Betrachtungsgegenstand dieses Konzeptes sind sämtliche ausgestoßenen Treibhausgase, welche im unmittelbaren Verantwortungsbereich der Berger Kommunalverwaltung liegen. Neben der Betrachtung der Strom- und Wärmeverbräuche kommunaler Liegenschaften, zählen hierzu auch die Energieverbräuche der Trinkwasserversorgung und der Abwasserreinigung sowie der örtlichen Straßenbeleuchtung. Weitere elementare Bereiche sind der kommunale Fuhrpark und der Bereich der Dienstreisen.

Freiwillig nachrichtlich berichtet werden können zudem die Bereiche Pendlerverkehr von und zur Arbeitsstätte, Beschaffung von Waren und Dienstleistungen, „Graue Energie“ für Gebäude und Anlagen sowie der Bereich der Abfallentsorgung.

Zentraler Bestandteil des Konzepts zur „klimaneutralen“ Gemeindeverwaltung wird ein umfassender Maßnahmenkatalog mit möglichen investiven, gering-investiven und nicht-investiven Maßnahmen zur Reduktion von Energieverbrächen und damit einhergehender Treibhausgase in den einzelnen Teilbereichen sein. Mit einer Fertigstellung dieses Konzepts ist voraussichtlich im ersten Quartal 2023 zu rechnen. 

Ein zielkonformer Treibhausgasreduktionsfahrplan bis zum Jahr 2040, mit Zielvorgaben jährlicher Treibhausgasminderungswerte (absolut oder prozentual),istebenfallsTeil dieses Konzepts.

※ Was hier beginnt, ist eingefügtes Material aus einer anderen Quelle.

-- ==== Sys2Proof/Machine/Stream.lean ====
section
/-! DEFINITION. What Drift streams share (10): their device and host addresses (R232, R237), completion records, events and interrupts in
ring order (R235, R243), the states of R245 and R247, and doorbells (R233, R234, R294) wherever they are written from. -/

namespace Sys2Proof.Machine

/-- The die that holds a stream (R230). -/
def Hub.streamDie (h : Hub) (n : Nat) : Nat := if h.dies = 2 ∧ 16384 ≤ n then 1 else 0

/-- The partition of a stream; 31 the PF. -/
def Hub.streamPart (h : Hub) (n : Nat) : Nat := h.get (Reg.drfStreamStatusPartition n)

/-- The Drift port of a stream. -/
def Hub.streamPort (h : Hub) (n : Nat) : Nat := driftPort (h.streamDie n) (h.streamPart n)

/-- Who a stream's accesses are. -/
def Hub.streamOrg (h : Hub) (n : Nat) : Org := if h.streamPart n = 31 then .pf else .part (h.streamPart n)

/-- KEY_PARTITION of a PF stream (Table 1). -/
def Stream.key (x : Stream) : Nat := x.f 0x0D 1

/-- Some VF of a partition is in RUN (R232). -/
def Hub.anyRun (h : Hub) (p : Nat) : Bool := (h.vfsOf p).any (fun v => decide (h.get (Reg.secTdispState v) = 2))

/-- What refuses a PF stream's access to an HPA (R232, R337); 0 nothing. -/
def Hub.pfRefuse (h : Hub) (key a : Nat) : Nat :=
  if h.region a ≠ .stack ∨ 24 ≤ stackOf a then 0
  else
    let o := h.halfOwner (halfOf a)
    if key < 24 ∧ h.partState key = 4 then 0x10
    else if (if key = 0xFF then 31 else key) ≠ o then 0x04
    else if o < 24 ∧ h.anyRun o then 0x04
    else 0

/-- The first status that refuses a list of pieces of a PF stream. -/
def Hub.pfRefuseAll (h : Hub) (key : Nat) : List (Nat × Nat) → Nat
  | [] => 0
  | (a, n) :: t =>
    firstSt (h.pfRefuse key a) (firstSt (h.pfRefuse key (a + n - 1)) (h.pfRefuseAll key t))

/-- Device-side pieces of an access of a stream (R232): HPAs for the PF, translated for a partition. None: it is parked. -/
def State.devPieces (s : State) (n ix : Nat) (k : AccKind) (va len : Nat) : Option (List (Nat × Nat)) × State :=
  let p := s.hub.streamPart n
  if p = 31 then (some [(va, len)], s) else s.span ⟨s.hub.streamDie n, ⟨2, p, n⟩, p, p, va, k, .stream n ix⟩ len

/-- The check of R232 on pieces of a stream. -/
def Hub.devRefuse (h : Hub) (n : Nat) (l : List (Nat × Nat)) : Nat :=
  if h.streamPart n = 31 then h.pfRefuseAll (h.stream n).key l else 0

-- Completion records

/-- A completion record of a descriptor (Table 4). -/
def DescRec.word (r : DescRec) (phase : Nat) : Nat :=
  r.index % 2 ^ 32 + 2 ^ 32 * (r.id % 2 ^ 16) + 2 ^ 48 * (r.status % 256) + 2 ^ 56 * (phase + 2 * b2n r.retried) + 2 ^ 64 * (r.detail % 2 ^ 64)

/-- The event add, then the interrupt of a descriptor (R243). -/
def State.descAfter (s : State) (n : Nat) (r : DescRec) : State :=
  let s := match r.event with | some a => s.eventAdd a | none => s
  if r.irq then s.onHub (fun h => h.msix (h.stream n).fn ((h.stream n).f 0x18 2)) else s

/-- A record written to its slot: the status of the write (0 written), none where it is parked. -/
def State.recWrite (s : State) (n : Nat) (r : DescRec) : Option Nat × State :=
  let x := s.hub.stream n
  let lg := x.f 0x09 1
  let a := x.f 0x10 8 + 16 * (x.c % 2 ^ lg)
  let w := r.word (if (x.c / 2 ^ lg) % 2 = 0 then 1 else 0)
  if bitAt (x.f 0x0A 2) 1 then
    if s.hub.quiet x.fn then (some 0x07, s) else (some 0, s.onHub (·.send (.hostWrite x.fn a 16 w)))
  else
    match s.devPieces n r.index .write a 16 with
    | (none, s) => (none, s)
    | (some l, s) =>
      let st := s.hub.devRefuse n l
      if st ≠ 0 then (some st, s)
      else
        let q := s.writePieces (s.hub.streamOrg n) true w 0 l
        (some q.st, q.s)

/-- The completion ring has no space (R235). -/
def Stream.full (x : Stream) : Bool := decide (2 ^ x.f 0x09 1 ≤ diff32 x.c x.cplHead)

/-- The stream is at rest: nothing in flight and no record held. -/
def Stream.quiet (x : Stream) : Bool := x.inflight.isEmpty && x.held.isEmpty

/-- The state of a stream brought in line with what it still does (R245, R247). -/
def Hub.streamSettle (h : Hub) (n : Nat) : Hub :=
  let st := h.get (Reg.drfStreamStatusState n)
  let x := h.stream n
  if st = 0 ∨ st = 5 then h
  else if st = 6 then
    if x.quiet then
      ((h.setStream n { x with stop := none }).set (Reg.drfStreamStatusHead n) x.tail).sets [(Reg.drfStreamStatusState n, 1), (Reg.drfStreamCtrlAbort n, 0)]
    else h
  else match x.stop with
  | some e =>
    if x.quiet then
      ((h.setStream n { x with stop := none, paused := false }).sets [(Reg.drfStreamStatusState n, 5), (Reg.drfStreamStatusLastStatus n, e),
        (Reg.drfStreamCtrlPause n, 0)]).event Reg.drfEventStreamError
    else h
  | none =>
    if st = 3 then (if x.inflight.isEmpty then h.sets [(Reg.drfStreamStatusState n, 4), (Reg.drfStreamCtrlPause n, 0)] else h)
    else if st = 4 then h
    else
      let busy := !x.quiet || decide (h.get (Reg.drfStreamStatusHead n) ≠ x.tail)
      h.sets [(Reg.drfStreamStatusState n, if busy then 2 else 1), (Reg.drfStreamCtrlResume n, 0)]

/-- A descriptor's record that waited is dealt with: written or lost, then the event and the interrupt (R243). -/
def State.recDone (s : State) (n : Nat) (r : DescRec) (st : Nat) : State :=
  let s := s.onHub (fun h =>
    let x := h.stream n
    if st = 0 then h.setStream n { x with held := x.held.drop 1, c := wrapAdd 32 x.c 1 }
    else h.setStream n { x with held := x.held.drop 1, stop := some st })
  s.descAfter n r

/-- Held records written as far as the ring has space and the writes go through. -/
def State.flushRecs (f : Nat) (s : State) (n : Nat) : State :=
  match f with
  | 0 => s
  | f + 1 =>
    match (s.hub.stream n).held with
    | [] => s
    | r :: _ =>
      if (s.hub.stream n).full then s
      else match s.recWrite n r with
        | (none, s) => s
        | (some st, s) => State.flushRecs f (s.recDone n r st) n

/-- The records of a stream that can be written now are, and its state follows. -/
def State.streamFlush (s : State) (n : Nat) : State :=
  (State.flushRecs ((s.hub.stream n).held.length) s n).onHub (·.streamSettle n)

-- Doorbells

/-- A doorbell of a stream comes from a source that R234 honours. -/
def Hub.dbHonoured (h : Hub) (src : DbSrc) (n : Nat) : Bool :=
  match src with
  | .pf => true
  | .vf v => h.on (Reg.drfStreamStatusState n) && decide ((h.stream n).fn = v.toNat)
  | .master p => h.on (Reg.drfStreamStatusState n) && decide (h.streamPart n = p.toNat) && decide (p.toNat < 24)

/-- A doorbell whose source is ignored altogether (R337, R366). -/
def Hub.srcMute (h : Hub) (src : DbSrc) : Bool := match src with | .vf v => h.vfMute v.toNat | _ => false

/-- A rejected doorbell (R234). -/
def Hub.dbReject (h : Hub) : Hub := (h.count Reg.drfDbRejectCount 1).event Reg.drfEventDbReject

/-- A write of DRF_DB_TAIL (R233, R234). -/
def Hub.dbTail (h : Hub) (src : DbSrc) (n v : Nat) : Hub :=
  if h.srcMute src then h
  else if !h.dbHonoured src n then h.dbReject
  else if h.get (Reg.drfStreamStatusState n) = 0 then h
  else
    let x := h.stream n
    if 2 ^ x.f 0x08 1 < diff32 v (h.get (Reg.drfStreamStatusHead n)) ∨ 2 ^ 31 ≤ diff32 v x.tail then
      (h.set (Reg.drfStreamStatusDbErr n) 1).event Reg.drfEventDbErr
    else (h.setStream n { x with tail := v % 2 ^ 32 }).streamSettle n

/-- A write of DRF_DB_CPLHEAD (R234, R235): a held record may go out. -/
def State.dbCplhead (s : State) (src : DbSrc) (n v : Nat) : State :=
  if s.hub.srcMute src then s
  else if !s.hub.dbHonoured src n then s.onHub (·.dbReject)
  else if s.hub.get (Reg.drfStreamStatusState n) = 0 then s
  else (s.onHub (fun h => h.setStream n { h.stream n with cplHead := v % 2 ^ 32 })).streamFlush n

/-- A doorbell of an engine comes from a source that R294 honours. -/
def Hub.engDbHonoured (h : Hub) (src : DbSrc) (e : Nat) : Bool :=
  match src with
  | .pf => true
  | .vf v => decide (h.get (Reg.siteEngCtrlVf e) = v.toNat)
  | .master p => decide (h.engOwner e = p.toNat) && decide (p.toNat < 24)

/-- A write of SITE_ENG_DB (R294): queued behind the engine's waiting doorbells, sixteen of them; a further one replaces the newest. -/
def Hub.engDb (h : Hub) (src : DbSrc) (e v : Nat) : Hub :=
  let st := h.get (Reg.siteEngStatusState e)
  if h.srcMute src then h
  else if !h.engDbHonoured src e then h.event Reg.siteEventDbReject
  else if st ≠ 2 ∧ st ≠ 3 then h
  else
    let s := e / 8
    let mine := (h.site s).dbs.filter (fun d => decide (d.1 = e))
    let h :=
      if 16 ≤ mine.length then
        let l := (h.site s).dbs.filter (fun d => !decide (d.1 = e)) ++ mine.take 15 ++ [(e, v % 2 ^ 64)]
        (h.onSite s (fun x => { x with dbs := l })).set (Reg.siteEngStatusDbMerged e) 1
      else h.onSite s (fun x => { x with dbs := x.dbs ++ [(e, v % 2 ^ 64)] })
    (h.set (Reg.siteEngStatusDbWait e) ((h.site s).dbs.filter (fun d => decide (d.1 = e))).length).flushSite s

/-- A write of a master of partition `p` through the internal register space (R234, R294): a doorbell takes it; a status otherwise (Table
4 of 11). -/
def State.regsWrite (s : State) (p off n v : Nat) : Nat × State :=
  let src := DbSrc.master (BitVec.ofNat 5 p)
  if 0x680000 ≤ off ∧ off < 0x6C0000 ∧ ((n = 8 ∧ off % 8 = 0) ∨ (n = 4 ∧ off % 4 = 0)) then
    let k := (off - 0x680000) / 8
    if n = 8 then (0, (s.onHub (·.dbTail src k (v % 2 ^ 32))).dbCplhead src k (v / 2 ^ 32))
    else if off % 8 = 0 then (0, s.onHub (·.dbTail src k v))
    else (0, s.dbCplhead src k v)
  else if 0x802000 ≤ off ∧ off < 0x802400 ∧ n = 8 ∧ off % 8 = 0 then (0, s.onHub (·.engDb src ((off - 0x802000) / 8) v))
  else (0x04, s)

/-- Pieces written by a master of a partition, doorbells among them. -/
def State.mwrite (s : State) (o : Org) (alloc : Bool) (v bad : Nat) : List (Nat × Nat) → Ret
  | [] => ⟨0, 0, 0, s⟩
  | (a, n) :: t =>
    let r : Ret := match s.hub.region a, o with
      | .regs off, .part p => let q := s.regsWrite p off n (v % 2 ^ (8 * n)); ⟨q.1, 0, 0, q.2⟩
      | _, _ => s.hubWrite o a n (v % 2 ^ (8 * n)) bad alloc
    let q := r.s.mwrite o alloc (v / 2 ^ (8 * n)) (bad / 2 ^ ((a % 32 + n) / 32)) t
    ⟨firstSt r.st q.st, 0, 0, q.s⟩

end Sys2Proof.Machine
end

Ein Zeitplan mit ganz konkreten Maßnahmen zeigt zudem auf, wie das Ziel einer „klimaneutralen“ Gemeindeverwaltung in Berg im angestrebten Zieljahr erreicht werden kann. Über die Festlegung eines Zwischenziels bis zum Jahr 2030 und eine jährliche Berichterstattung zu den Energieverbräuchen (Strom, Wärme, Kraftstoff) sollen mögliche Abweichungen vom Zielpfad festgestellt werden und falls dies erforderlich wird, zusätzliche Maßnahmen erarbeitet und in die Praxis umgesetzt werden.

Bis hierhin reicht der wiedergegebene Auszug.